- [YOUR GOAL]
From the records below, work out how many lines contain "sampleRunning". Reply with that number alone.
Top of DATA LISTING
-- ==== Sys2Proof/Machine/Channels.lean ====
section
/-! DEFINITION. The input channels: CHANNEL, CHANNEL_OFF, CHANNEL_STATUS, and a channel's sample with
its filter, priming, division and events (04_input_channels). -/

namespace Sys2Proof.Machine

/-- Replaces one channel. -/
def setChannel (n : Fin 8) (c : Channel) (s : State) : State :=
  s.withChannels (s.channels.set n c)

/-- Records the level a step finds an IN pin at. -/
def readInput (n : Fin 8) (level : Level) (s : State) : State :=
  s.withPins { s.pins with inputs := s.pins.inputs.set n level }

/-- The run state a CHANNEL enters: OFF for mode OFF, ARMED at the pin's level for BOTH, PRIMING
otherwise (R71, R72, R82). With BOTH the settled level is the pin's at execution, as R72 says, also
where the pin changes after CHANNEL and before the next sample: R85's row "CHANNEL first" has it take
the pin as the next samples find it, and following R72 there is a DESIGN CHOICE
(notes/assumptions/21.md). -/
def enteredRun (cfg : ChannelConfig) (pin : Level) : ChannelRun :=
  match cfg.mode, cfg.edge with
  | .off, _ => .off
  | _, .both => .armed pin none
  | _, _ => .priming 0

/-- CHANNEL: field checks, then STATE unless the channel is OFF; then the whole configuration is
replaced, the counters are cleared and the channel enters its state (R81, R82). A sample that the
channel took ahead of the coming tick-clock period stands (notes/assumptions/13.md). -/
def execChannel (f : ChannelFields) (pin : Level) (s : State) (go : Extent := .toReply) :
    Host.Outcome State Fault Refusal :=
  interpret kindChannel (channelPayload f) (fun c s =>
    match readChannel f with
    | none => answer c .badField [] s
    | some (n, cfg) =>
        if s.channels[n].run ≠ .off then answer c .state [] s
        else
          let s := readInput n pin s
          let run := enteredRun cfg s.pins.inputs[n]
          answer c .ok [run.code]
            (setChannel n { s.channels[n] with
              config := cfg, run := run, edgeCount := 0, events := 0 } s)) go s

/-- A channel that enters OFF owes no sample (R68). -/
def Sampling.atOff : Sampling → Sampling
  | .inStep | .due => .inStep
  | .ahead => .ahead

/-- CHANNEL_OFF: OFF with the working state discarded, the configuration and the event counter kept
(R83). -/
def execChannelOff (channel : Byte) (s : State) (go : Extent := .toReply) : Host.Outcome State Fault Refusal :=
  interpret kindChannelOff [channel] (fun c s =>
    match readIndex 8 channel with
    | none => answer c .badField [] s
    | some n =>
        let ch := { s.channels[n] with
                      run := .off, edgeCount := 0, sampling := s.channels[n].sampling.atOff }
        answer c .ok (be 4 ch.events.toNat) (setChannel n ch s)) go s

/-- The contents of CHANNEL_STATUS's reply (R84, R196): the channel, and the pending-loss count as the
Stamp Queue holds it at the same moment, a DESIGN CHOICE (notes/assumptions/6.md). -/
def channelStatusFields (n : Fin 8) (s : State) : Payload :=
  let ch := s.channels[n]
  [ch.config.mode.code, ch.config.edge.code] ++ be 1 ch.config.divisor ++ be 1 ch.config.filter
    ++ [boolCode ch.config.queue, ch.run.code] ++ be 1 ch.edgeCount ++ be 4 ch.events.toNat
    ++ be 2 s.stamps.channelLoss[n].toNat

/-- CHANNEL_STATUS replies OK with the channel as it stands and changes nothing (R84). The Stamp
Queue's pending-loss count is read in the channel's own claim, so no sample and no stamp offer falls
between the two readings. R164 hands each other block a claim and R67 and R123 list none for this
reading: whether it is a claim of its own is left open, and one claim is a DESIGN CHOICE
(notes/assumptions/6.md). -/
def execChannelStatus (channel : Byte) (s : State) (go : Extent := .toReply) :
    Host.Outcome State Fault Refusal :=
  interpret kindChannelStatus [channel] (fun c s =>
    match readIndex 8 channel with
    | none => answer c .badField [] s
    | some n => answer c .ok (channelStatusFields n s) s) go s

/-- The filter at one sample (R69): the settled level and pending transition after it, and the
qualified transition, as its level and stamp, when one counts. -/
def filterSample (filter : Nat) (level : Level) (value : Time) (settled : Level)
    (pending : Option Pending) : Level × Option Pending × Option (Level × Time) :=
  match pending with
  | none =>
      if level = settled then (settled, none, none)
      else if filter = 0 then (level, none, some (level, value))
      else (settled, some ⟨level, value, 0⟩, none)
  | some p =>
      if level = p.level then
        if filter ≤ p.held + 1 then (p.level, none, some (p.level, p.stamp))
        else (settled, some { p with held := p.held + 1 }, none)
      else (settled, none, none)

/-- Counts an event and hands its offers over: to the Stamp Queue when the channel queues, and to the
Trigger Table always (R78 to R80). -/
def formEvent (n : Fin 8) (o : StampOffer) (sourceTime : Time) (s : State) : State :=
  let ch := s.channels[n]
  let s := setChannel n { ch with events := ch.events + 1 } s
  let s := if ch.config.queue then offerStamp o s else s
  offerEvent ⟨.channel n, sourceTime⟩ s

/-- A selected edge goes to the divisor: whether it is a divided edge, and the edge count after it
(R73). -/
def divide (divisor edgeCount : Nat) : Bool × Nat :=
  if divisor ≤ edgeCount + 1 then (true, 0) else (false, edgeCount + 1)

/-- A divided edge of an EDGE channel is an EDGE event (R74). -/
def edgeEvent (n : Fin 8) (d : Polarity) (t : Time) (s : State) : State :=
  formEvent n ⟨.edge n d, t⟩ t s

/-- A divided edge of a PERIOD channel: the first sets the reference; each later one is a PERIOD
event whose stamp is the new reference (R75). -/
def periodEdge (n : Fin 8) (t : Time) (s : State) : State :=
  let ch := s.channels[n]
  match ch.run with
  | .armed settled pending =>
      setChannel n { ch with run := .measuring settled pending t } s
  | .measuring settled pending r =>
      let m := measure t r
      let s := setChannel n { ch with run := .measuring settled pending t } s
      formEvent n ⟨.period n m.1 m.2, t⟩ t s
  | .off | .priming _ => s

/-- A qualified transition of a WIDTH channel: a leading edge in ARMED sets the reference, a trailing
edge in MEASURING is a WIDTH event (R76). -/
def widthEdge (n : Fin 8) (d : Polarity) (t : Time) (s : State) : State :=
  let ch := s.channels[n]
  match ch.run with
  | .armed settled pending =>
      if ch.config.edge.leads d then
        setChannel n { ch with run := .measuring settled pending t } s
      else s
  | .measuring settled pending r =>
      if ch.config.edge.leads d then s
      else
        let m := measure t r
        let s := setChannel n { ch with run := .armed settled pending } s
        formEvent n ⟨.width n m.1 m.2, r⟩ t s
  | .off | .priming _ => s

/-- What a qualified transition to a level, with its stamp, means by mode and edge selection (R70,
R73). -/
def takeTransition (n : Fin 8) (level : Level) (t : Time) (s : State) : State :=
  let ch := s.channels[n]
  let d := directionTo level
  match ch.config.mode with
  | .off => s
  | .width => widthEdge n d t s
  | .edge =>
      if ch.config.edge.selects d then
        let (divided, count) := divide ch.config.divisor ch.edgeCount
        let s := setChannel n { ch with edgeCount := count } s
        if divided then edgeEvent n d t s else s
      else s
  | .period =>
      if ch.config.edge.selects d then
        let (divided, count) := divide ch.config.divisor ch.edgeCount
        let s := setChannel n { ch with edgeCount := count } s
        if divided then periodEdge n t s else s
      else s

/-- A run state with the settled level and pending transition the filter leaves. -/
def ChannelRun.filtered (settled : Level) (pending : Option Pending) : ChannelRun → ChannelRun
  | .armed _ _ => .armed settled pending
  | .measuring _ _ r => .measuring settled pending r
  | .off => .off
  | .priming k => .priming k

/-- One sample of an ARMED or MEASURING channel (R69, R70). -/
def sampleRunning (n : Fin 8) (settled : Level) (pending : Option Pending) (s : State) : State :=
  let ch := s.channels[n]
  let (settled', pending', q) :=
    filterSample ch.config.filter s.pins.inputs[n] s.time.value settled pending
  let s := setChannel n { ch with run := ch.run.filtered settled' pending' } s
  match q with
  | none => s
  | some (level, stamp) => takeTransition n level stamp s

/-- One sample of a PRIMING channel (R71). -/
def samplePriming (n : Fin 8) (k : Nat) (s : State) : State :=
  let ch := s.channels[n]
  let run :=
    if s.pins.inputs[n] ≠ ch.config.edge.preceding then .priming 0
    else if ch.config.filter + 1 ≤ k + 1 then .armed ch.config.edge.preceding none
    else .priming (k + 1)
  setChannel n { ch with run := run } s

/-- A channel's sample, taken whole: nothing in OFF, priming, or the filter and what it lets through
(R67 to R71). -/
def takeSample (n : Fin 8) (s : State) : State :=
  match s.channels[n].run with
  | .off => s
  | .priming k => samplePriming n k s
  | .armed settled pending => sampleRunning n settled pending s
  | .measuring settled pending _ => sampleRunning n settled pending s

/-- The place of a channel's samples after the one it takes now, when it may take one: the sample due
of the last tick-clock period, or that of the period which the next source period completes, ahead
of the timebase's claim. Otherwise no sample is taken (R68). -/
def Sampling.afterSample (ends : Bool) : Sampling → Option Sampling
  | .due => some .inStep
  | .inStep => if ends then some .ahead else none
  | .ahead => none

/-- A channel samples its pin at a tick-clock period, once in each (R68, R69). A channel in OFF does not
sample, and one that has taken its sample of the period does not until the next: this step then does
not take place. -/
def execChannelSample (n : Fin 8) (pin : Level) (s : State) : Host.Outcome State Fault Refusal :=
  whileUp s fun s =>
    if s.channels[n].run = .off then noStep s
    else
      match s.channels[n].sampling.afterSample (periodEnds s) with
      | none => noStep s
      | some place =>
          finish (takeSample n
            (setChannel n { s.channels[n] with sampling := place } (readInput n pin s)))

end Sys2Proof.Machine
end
Bottom of DATA LISTING
Top of DATA LISTING
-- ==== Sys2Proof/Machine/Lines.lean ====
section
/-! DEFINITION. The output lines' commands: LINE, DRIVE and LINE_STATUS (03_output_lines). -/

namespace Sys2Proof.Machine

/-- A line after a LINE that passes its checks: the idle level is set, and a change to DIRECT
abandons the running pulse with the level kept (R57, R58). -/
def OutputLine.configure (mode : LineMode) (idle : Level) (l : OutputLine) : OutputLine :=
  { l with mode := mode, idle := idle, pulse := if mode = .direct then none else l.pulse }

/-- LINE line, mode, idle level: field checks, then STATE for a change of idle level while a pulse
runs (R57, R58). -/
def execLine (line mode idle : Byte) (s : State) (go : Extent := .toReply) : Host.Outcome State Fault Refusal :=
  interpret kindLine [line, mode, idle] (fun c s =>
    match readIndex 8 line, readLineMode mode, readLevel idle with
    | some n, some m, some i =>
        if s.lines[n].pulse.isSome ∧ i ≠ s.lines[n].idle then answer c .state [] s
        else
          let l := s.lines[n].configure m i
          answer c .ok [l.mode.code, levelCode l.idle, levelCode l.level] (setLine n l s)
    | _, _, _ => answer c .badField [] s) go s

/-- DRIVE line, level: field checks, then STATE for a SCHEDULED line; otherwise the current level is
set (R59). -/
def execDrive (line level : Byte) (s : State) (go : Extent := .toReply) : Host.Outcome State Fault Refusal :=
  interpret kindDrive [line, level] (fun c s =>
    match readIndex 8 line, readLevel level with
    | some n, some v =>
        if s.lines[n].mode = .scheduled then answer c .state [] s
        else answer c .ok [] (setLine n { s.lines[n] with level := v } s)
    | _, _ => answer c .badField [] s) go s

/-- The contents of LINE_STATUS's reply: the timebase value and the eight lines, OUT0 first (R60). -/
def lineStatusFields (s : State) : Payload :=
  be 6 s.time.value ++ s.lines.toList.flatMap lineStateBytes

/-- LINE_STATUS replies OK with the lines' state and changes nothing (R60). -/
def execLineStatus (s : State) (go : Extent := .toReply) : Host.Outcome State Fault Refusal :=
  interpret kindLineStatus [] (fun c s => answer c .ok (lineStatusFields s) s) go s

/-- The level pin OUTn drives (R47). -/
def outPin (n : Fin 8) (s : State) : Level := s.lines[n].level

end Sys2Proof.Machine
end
Bottom of DATA LISTING
- [TASK OUTPUT]
3